(Saved data entries)
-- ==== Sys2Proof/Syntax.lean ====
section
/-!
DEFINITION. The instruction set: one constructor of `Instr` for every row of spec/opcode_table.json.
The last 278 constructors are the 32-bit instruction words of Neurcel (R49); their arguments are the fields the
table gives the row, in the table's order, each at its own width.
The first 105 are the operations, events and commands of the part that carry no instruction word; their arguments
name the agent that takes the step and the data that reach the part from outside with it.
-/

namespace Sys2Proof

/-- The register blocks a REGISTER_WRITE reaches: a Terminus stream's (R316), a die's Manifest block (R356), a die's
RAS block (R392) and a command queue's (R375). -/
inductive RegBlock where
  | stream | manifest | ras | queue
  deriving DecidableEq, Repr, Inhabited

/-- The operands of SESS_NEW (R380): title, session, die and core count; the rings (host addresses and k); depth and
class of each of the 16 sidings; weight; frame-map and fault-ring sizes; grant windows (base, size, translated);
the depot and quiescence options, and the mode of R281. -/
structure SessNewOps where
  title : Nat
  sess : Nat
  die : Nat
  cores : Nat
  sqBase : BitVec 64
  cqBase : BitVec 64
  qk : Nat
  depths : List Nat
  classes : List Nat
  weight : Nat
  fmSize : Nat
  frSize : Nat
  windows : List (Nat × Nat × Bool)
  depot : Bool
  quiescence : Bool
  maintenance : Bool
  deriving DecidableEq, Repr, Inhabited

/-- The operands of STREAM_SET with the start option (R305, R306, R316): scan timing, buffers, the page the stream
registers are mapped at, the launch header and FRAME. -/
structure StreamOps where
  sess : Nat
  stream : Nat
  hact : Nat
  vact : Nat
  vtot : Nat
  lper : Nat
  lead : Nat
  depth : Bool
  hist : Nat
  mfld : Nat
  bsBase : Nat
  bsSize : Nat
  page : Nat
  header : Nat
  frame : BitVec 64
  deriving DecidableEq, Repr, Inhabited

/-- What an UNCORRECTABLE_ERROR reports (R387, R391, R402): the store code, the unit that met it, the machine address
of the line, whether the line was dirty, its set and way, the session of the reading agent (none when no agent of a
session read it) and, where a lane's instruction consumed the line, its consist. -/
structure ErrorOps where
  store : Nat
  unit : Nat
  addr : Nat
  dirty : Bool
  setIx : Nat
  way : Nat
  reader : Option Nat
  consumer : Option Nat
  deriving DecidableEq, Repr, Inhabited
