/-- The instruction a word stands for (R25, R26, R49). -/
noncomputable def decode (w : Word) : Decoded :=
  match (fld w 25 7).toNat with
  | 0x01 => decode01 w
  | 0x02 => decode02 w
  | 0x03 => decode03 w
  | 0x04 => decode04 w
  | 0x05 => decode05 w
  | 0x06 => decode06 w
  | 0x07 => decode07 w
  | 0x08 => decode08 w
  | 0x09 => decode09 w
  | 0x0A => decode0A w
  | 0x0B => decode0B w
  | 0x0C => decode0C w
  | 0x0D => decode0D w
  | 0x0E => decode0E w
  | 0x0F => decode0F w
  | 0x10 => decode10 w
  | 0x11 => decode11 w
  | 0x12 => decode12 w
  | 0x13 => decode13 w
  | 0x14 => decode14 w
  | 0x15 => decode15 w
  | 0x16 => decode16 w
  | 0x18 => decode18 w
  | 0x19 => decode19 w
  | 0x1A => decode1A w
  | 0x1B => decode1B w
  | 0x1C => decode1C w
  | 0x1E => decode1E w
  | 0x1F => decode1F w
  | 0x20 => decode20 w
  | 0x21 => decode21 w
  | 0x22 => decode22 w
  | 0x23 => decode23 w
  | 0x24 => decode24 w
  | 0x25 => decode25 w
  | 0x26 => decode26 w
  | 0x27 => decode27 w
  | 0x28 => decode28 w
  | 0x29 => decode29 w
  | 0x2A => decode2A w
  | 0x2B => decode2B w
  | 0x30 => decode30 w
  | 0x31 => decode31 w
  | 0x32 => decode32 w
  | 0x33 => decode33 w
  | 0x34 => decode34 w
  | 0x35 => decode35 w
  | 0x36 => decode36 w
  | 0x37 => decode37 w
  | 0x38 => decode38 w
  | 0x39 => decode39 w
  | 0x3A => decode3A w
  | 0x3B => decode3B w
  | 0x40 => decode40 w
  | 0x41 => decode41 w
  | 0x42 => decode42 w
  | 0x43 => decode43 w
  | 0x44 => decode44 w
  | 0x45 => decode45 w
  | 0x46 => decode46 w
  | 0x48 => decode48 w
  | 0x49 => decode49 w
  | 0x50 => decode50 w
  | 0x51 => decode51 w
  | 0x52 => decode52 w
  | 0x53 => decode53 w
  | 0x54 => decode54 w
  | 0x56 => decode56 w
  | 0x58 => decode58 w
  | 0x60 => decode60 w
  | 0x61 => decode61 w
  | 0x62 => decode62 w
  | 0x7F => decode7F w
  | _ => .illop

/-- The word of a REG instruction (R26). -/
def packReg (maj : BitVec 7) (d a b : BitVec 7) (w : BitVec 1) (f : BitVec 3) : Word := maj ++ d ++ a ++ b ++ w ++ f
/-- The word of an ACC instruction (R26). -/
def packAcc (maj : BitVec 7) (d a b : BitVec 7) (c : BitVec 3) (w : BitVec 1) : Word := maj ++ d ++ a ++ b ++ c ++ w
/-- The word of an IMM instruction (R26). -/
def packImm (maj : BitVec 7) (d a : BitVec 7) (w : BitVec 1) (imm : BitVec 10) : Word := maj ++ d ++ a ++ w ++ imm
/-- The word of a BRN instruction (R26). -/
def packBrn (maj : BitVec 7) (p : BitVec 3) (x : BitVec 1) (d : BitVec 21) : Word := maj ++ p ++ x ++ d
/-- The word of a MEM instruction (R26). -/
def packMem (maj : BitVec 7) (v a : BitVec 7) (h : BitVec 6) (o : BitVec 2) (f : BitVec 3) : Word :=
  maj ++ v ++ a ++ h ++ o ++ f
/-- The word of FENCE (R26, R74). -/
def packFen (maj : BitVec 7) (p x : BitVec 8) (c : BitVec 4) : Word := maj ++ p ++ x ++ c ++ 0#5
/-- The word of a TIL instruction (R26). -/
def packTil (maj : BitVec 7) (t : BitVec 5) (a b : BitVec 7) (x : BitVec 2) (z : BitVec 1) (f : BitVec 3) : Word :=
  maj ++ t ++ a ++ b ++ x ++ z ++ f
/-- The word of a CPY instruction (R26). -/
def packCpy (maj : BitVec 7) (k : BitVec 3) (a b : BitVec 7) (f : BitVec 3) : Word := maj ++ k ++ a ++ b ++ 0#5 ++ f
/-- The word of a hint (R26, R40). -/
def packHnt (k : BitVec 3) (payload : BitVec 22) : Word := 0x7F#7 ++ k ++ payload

Your task → Could you restate word for word the lines above from the one containing "store : Nat" through the one containing "noncomputable def decode", both included, and nothing else?

Task result →
  store : Nat
  unit : Nat
  addr : Nat
  dirty : Bool
  setIx : Nat
  way : Nat
  reader : Option Nat
  consumer : Option Nat
  deriving DecidableEq, Repr, Inhabited
/-- The instruction a word stands for (R25, R26, R49). -/
noncomputable def decode (w : Word) : Decoded :=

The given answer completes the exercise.